Merece referência a afirmação constante no projecto-lei do PS: «A aprovação da interrupção voluntária da gravidez, por opção da mulher, até às 10 semanas, foi uma conquista cruelmente tardia na nossa democracia.»ii
É um facto indesmentível. Mas o que este partido ocultou neste debate é que entre 1982 e 2006 foram desperdiçadas muitas oportunidades de aprovar uma lei de despenalização da IVG a pedido da mulher até às 12 semanas, como o PCP sempre defendeu.
Em 1998 foi aprovado um projecto da JS que previa a despenalização da IVG até às 10 semanas, que contou com os votos a favor do PCP, PEV, da larga maioria dos deputados do PS e de três deputados do PSD. O projecto do PCP que previa as 12 semanas foi rejeitado, por uma pequena margem (110 votos contra e 107 votos a favor e 9 abstenções de deputados do PS).iii O processo legislativo viria a ser interrompido pela convocação de um referendo sobre a matéria, entre PS e PSD. Na verdade, o PS aliou-se aos partidos de direita que impuseram a realização de dois referendos.

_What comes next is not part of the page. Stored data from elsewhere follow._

-- ==== Sys2Proof/Machine/Fpu.lean ====
section
/-!
DEFINITION. The FPU group (48).
-/

namespace Sys2Proof.Machine

/-- An arithmetic instruction of two operands: `FVset(n, op(fmt, RM, DN, FV(n), FV(m)))` (48 R432 to R435). -/
def fpArith (op : (f : FpFormat) → BitVec 2 → Bool → BitVec f.width → BitVec f.width → BitVec f.width) (m n : FReg)
    (s : State) : Host.Outcome State Fault Refusal :=
  finish do
    s.requireFpuGroup
    let md ← s.requireFpMode
    requireOperand md m
    requireOperand md n
    pure (s.fvSet md n (op md.format s.rm s.dn (s.fv md n) (s.fv md m)))

/-- A comparison of two operands into `T` (48 R436, R437). -/
def fpCompare (op : (f : FpFormat) → Bool → BitVec f.width → BitVec f.width → Bool) (m n : FReg) (s : State) :
    Host.Outcome State Fault Refusal :=
  finish do
    s.requireFpuGroup
    let md ← s.requireFpMode
    requireOperand md m
    requireOperand md n
    pure (s.putT (op md.format s.dn (s.fv md n) (s.fv md m)))

/-- An instruction that replaces the sign of one operand (48 R449, R450). -/
def fpSign (f : Bool → Bool) (n : FReg) (s : State) : Host.Outcome State Fault Refusal :=
  finish do
    s.requireFpuGroup
    let md ← s.requireFpMode
    requireOperand md n
    pure (s.mapSign f md n)

/-- A constant into an FPU register: the single or the double bit pattern; split-double mode is refused (48 R452, R453). -/
def fpConstant (single : BitVec 32) (double : BitVec 64) (n : FReg) (s : State) : Host.Outcome State Fault Refusal :=
  finish do
    s.requireFpuGroup
    let md ← s.requireFpMode
    match md with
    | .single => pure (s.putF32 n single)
    | .split => .error (.refuse .fpuSplitDouble)
    | .double => pure (s.setF64 n double)

/-- What `FMOV.S` moves (48 R458). -/
inductive FpTransfer where
  /-- Case `L4`: bits 31:0 of one register. -/
  | single
  /-- Case `L8P`: bits 31:0 of a pair of registers. -/
  | pair
  /-- Case `L8D`: one register of 64 bits. -/
  | double
  deriving DecidableEq, Repr

/-- The bytes of a transfer (48 R458). -/
def FpTransfer.size : FpTransfer → Nat
  | .single => 4
  | .pair => 8
  | .double => 8

/-- What `FMOV.S` moves to or from an FPU register field under the mode bits in force (48 R458). -/
def State.requireTransfer (s : State) (i : FReg) : Except Abort FpTransfer :=
  match s.aq, s.fpSize with
  | false, false => .ok .single
  | false, true => if i.getLsbD 0 then .error (.refuse .fpuOddPair) else .ok .pair
  | true, false => .error (.refuse .fpuMoveSize)
  | true, true => .ok .double

/-- `FLoad(a)`: the register image at an address; of a pair the DWord at the lower address is the high half of the answer
(48 R458). -/
def State.fpLoad (s : State) (t : FpTransfer) {w : Nat} (a : BitVec w) : Except Abort (BitVec 64) :=
  match t with
  | .single => do
    let v ← s.readMem s.localOrder (a.setWidth 64) 4
    pure (v.setWidth 64)
  | .pair => do
    let e := s.ea (a.setWidth 64)
    s.checkAccess .read e 8 8
    pure ((s.valueAt s.localOrder e 4).setWidth 32 ++ (s.valueAt s.localOrder (e + 4) 4).setWidth 32)
  | .double => do
    let v ← s.readMem s.localOrder (a.setWidth 64) 8
    pure (v.setWidth 64)

/-- A register image placed in a register or a pair (48 R458). -/
def State.fpPlace (s : State) (t : FpTransfer) (i : FReg) (v : BitVec 64) : State :=
  match t with
  | .single => s.putF32 i (v.setWidth 32)
  | .pair =>
    (s.putF32 (pairRegisters s.params.pairLow i).1 (v.extractLsb' 32 32)).putF32
      (pairRegisters s.params.pairLow i).2 (v.extractLsb' 0 32)
  | .double => s.setF64 i v

/-- `FStore(a, i)`: a register or a pair stored; both halves of a pair are checked before either is stored (48 R458). -/
def State.fpStore (s : State) (t : FpTransfer) {w : Nat} (a : BitVec w) (i : FReg) : Except Abort State :=
  match t with
  | .single => s.store a 4 (s.f32 i)
  | .pair => do
    let e := s.ea (a.setWidth 64)
    s.checkAccess .write e 8 8
    pure ((s.putBytes s.localOrder e 4 (s.f32 (pairRegisters s.params.pairLow i).1).toNat).putBytes s.localOrder (e + 4) 4
      (s.f32 (pairRegisters s.params.pairLow i).2).toNat)
  | .double => s.store a 8 (s.f64 i)

/-- `FMOV.S` from memory (48 R438, R440). -/
def fpLoadFrom (a : BitVec 64) (n : FReg) (s : State) : Host.Outcome State Fault Refusal :=
  finish do
    s.requireFpuGroup
    let t ← s.requireTransfer n
    let v ← s.fpLoad t a
    pure (s.fpPlace t n v)

/-- `FMOV.S` to memory (48 R439, R442). -/
def fpStoreTo (a : BitVec 64) (m : FReg) (s : State) : Host.Outcome State Fault Refusal :=
  finish do
    s.requireFpuGroup
    let t ← s.requireTransfer m
    s.fpStore t a m

/-- `FADD FRm, FRn`: 48 R432. -/
def execFadd (m n : FReg) (s : State) : Host.Outcome State Fault Refusal := fpArith s.fpAdd m n s

/-- `FSUB FRm, FRn`: 48 R433. -/
def execFsub (m n : FReg) (s : State) : Host.Outcome State Fault Refusal := fpArith s.fpSub m n s

/-- `FMUL FRm, FRn`: 48 R434. -/
def execFmul (m n : FReg) (s : State) : Host.Outcome State Fault Refusal := fpArith s.fpMul m n s

/-- `FDIV FRm, FRn`: 48 R435. -/
def execFdiv (m n : FReg) (s : State) : Host.Outcome State Fault Refusal := fpArith s.fpDiv m n s

/-- `FCMPEQ FRm, FRn`: 48 R436. -/
def execFcmpeq (m n : FReg) (s : State) : Host.Outcome State Fault Refusal := fpCompare s.fpEq m n s

/-- `FCMPGT FRm, FRn`: 48 R437. -/
def execFcmpgt (m n : FReg) (s : State) : Host.Outcome State Fault Refusal := fpCompare s.fpGt m n s

/-- `FMOV.S @(R0,Rm), FRn`: 48 R438. -/
def execFmovLoadIdx (m : Reg) (n : FReg) (s : State) : Host.Outcome State Fault Refusal :=
  fpLoadFrom ((s.x 0 + s.x m).setWidth 64) n s

/-- `FMOV.S FRm, @(R0,Rn)`: 48 R439. -/
def execFmovStoreIdx (m : FReg) (n : Reg) (s : State) : Host.Outcome State Fault Refusal :=
  fpStoreTo ((s.x 0 + s.x n).setWidth 64) m s

/-- `FMOV.S @Rm, FRn`: 48 R440. -/
def execFmovLoad (m : Reg) (n : FReg) (s : State) : Host.Outcome State Fault Refusal :=
  fpLoadFrom ((s.x m).setWidth 64) n s

/-- `FMOV.S @Rm+, FRn`: 48 R441. -/
def execFmovPop (m : Reg) (n : FReg) (s : State) : Host.Outcome State Fault Refusal :=
  finish do
    s.requireFpuGroup
    let t ← s.requireTransfer n
    let v ← s.fpLoad t (s.x m)
    pure ((s.setX m (s.x m + BitVec.ofNat s.W t.size)).fpPlace t n v)

/-- `FMOV.S FRm, @Rn`: 48 R442. -/
def execFmovStore (m : FReg) (n : Reg) (s : State) : Host.Outcome State Fault Refusal :=
  fpStoreTo ((s.x n).setWidth 64) m s

/-- `FMOV.S FRm, @-Rn`: 48 R443. -/
def execFmovPush (m : FReg) (n : Reg) (s : State) : Host.Outcome State Fault Refusal :=
  finish do
    s.requireFpuGroup
    let t ← s.requireTransfer m
    let a := s.x n - BitVec.ofNat s.W t.size
    let s1 ← s.fpStore t a m
    pure (s1.setX n a)

/-- `FMOV FRm, FRn`: 48 R444. -/
def execFmov (m n : FReg) (s : State) : Host.Outcome State Fault Refusal :=
  finish do
    s.requireFpuGroup
    if s.aq then pure (s.putFreg n (s.freg m))
    else if s.fpSize then
      demand (!m.getLsbD 0 && !n.getLsbD 0) .fpuOddPair
      pure ((s.putF32 n (s.f32 m)).putF32 (pairPartner n) (s.f32 (pairPartner m)))
    else pure (s.putF32 n (s.f32 m))

/-- `FSTS FRn`: 48 R445. -/
def execFsts (n : FReg) (s : State) : Host.Outcome State Fault Refusal :=
  finish do
    s.requireFpuGroup
    if s.aq then
      match s.params.fpulMoveBits with
      | .w32 => pure (s.setF32 n (s.fpul.setWidth 32))
      | .w64 => pure (s.setF64 n s.fpul)
    else pure (s.putF32 n (s.fpul.setWidth 32))

/-- `FLDS FRm`: 48 R446. -/
def execFlds (m : FReg) (s : State) : Host.Outcome State Fault Refusal :=
  finish do
    s.requireFpuGroup
    match s.fpulMove with
    | .w32 => pure (s.putFpulLow .w32 ((s.f32 m).setWidth 64))
    | .w64 => pure (s.putFpulLow .w64 (s.f64 m))

/-- `FLOAT FRn`: 48 R447. -/
def execFloat (n : FReg) (s : State) : Host.Outcome State Fault Refusal :=
  finish do
    s.requireFpuGroup
    let md ← s.requireFpMode
    requireOperand md n
    let k := match s.fpulInt with
      | .w32 => (s.fpul.setWidth 32).toInt
      | .w64 => s.fpul.toInt
    pure (s.fvSet md n (s.fpFloat md.format s.rm k))

/-- `FTRC FRm`: 48 R448. -/
def execFtrc (m : FReg) (s : State) : Host.Outcome State Fault Refusal :=
  finish do
    s.requireFpuGroup
    let md ← s.requireFpMode
    requireOperand md m
    pure (s.putFpulLow s.fpulInt (BitVec.ofInt 64 (s.fpTrc md.format s.fpulInt.bits (s.fv md m))))

/-- `FNEG FRn`: 48 R449. -/
def execFneg (n : FReg) (s : State) : Host.Outcome State Fault Refusal := fpSign (! ·) n s

/-- `FABS FRn`: 48 R450. -/
def execFabs (n : FReg) (s : State) : Host.Outcome State Fault Refusal := fpSign (fun _ => false) n s

/-- `FSQRT FRn`: 48 R451. -/
def execFsqrt (n : FReg) (s : State) : Host.Outcome State Fault Refusal :=
  finish do
    s.requireFpuGroup
    let md ← s.requireFpMode
    requireOperand md n
    pure (s.fvSet md n (s.fpSqrt md.format s.rm s.dn (s.fv md n)))

/-- `FLDI0 FRn`: 48 R452. -/
def execFldi0 (n : FReg) (s : State) : Host.Outcome State Fault Refusal := fpConstant 0 0 n s

/-- `FLDI1 FRn`: 48 R453. -/
def execFldi1 (n : FReg) (s : State) : Host.Outcome State Fault Refusal :=
  fpConstant 0x3F800000 0x3FF0000000000000 n s

/-- `FCNVSD FRn`: 48 R454. -/
def execFcnvsd (n : FReg) (s : State) : Host.Outcome State Fault Refusal :=
  finish do
    s.requireFpuGroup
    let md ← s.requireFpMode
    requireOperand md n
    match md with
    | .single => .error (.refuse .fpuConvertSingle)
    | .split => pure (s.fvSet .split n (s.fpCnvsd s.dn (s.fpul.setWidth 32)))
    | .double => pure (s.fvSet .double n (s.fpCnvsd s.dn (s.fpul.setWidth 32)))

/-- `FCNVDS FRm`: 48 R455. -/
def execFcnvds (m : FReg) (s : State) : Host.Outcome State Fault Refusal :=
  finish do
    s.requireFpuGroup
    let md ← s.requireFpMode
    requireOperand md m
    match md with
    | .single => .error (.refuse .fpuConvertSingle)
    | .split => pure (s.putFpulLow .w32 ((s.fpCnvds s.rm s.dn (s.fv .split m)).setWidth 64))
    | .double => pure (s.putFpulLow .w32 ((s.fpCnvds s.rm s.dn (s.fv .double m)).setWidth 64))

/-- `FSCHG`: 48 R456. -/
def execFschg (s : State) : Host.Outcome State Fault Refusal :=
  finish do
    s.requireFpuGroup
    pure (s.putFpSize (!s.fpSize))

/-- `FMAC FRm, FRn`: 48 R457. -/
def execFmac (m n : FReg) (s : State) : Host.Outcome State Fault Refusal :=
  finish do
    s.requireFpuGroup
    let md ← s.requireFpMode
    demand (md != .split) .fpuSplitDouble
    pure (s.fvSet md n (s.fpMac md.format s.rm s.dn (s.fv md 0) (s.fv md m) (s.fv md n)))

end Sys2Proof.Machine
end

A aprovação da lei de despenalização da IVG, a 8 de Março de 2007 – condicionada à pergunta do referendo, que explicitou as 10 semanas para a IVG a pedido da mulher – contou com os votos a favor do PS, do PCP, dos Verdes e do BE e 21 deputados do PSD, tendo os restantes deputados deste partido e o CDS votado contra.iv
A luta que se impõe
A lei n.º 16/2007, de 17 de Abril constituiu uma importante vitória da prolongada luta das mulheres. Uma luta que se impõe na exigência do seu cumprimento integral no SNS, porque tal é condição necessária a garantir o direito de acesso das mulheres à IVG, contratando mais profissionais para os cuidados primários de saúde e unidades hospitalares, promovendo a coordenação entre serviços, pondo fim às interpretações restritivas da lei e às distorções nos procedimentos a adoptar pelos diversos serviços de saúde em todo o território.
O SNS tem um papel insubstituível no direito das mulheres à saúde, ao acompanhamento da gravidez e do parto, à promoção de outras importantes dimensões da sua saúde sexual e reprodutiva.
O PCP continuará a ser o aliado da luta contra os retrocessos nos direitos das mulheres, pelo cumprimento dos seus direitos, pela igualdade no trabalho, na família e na maternidade e na sociedade.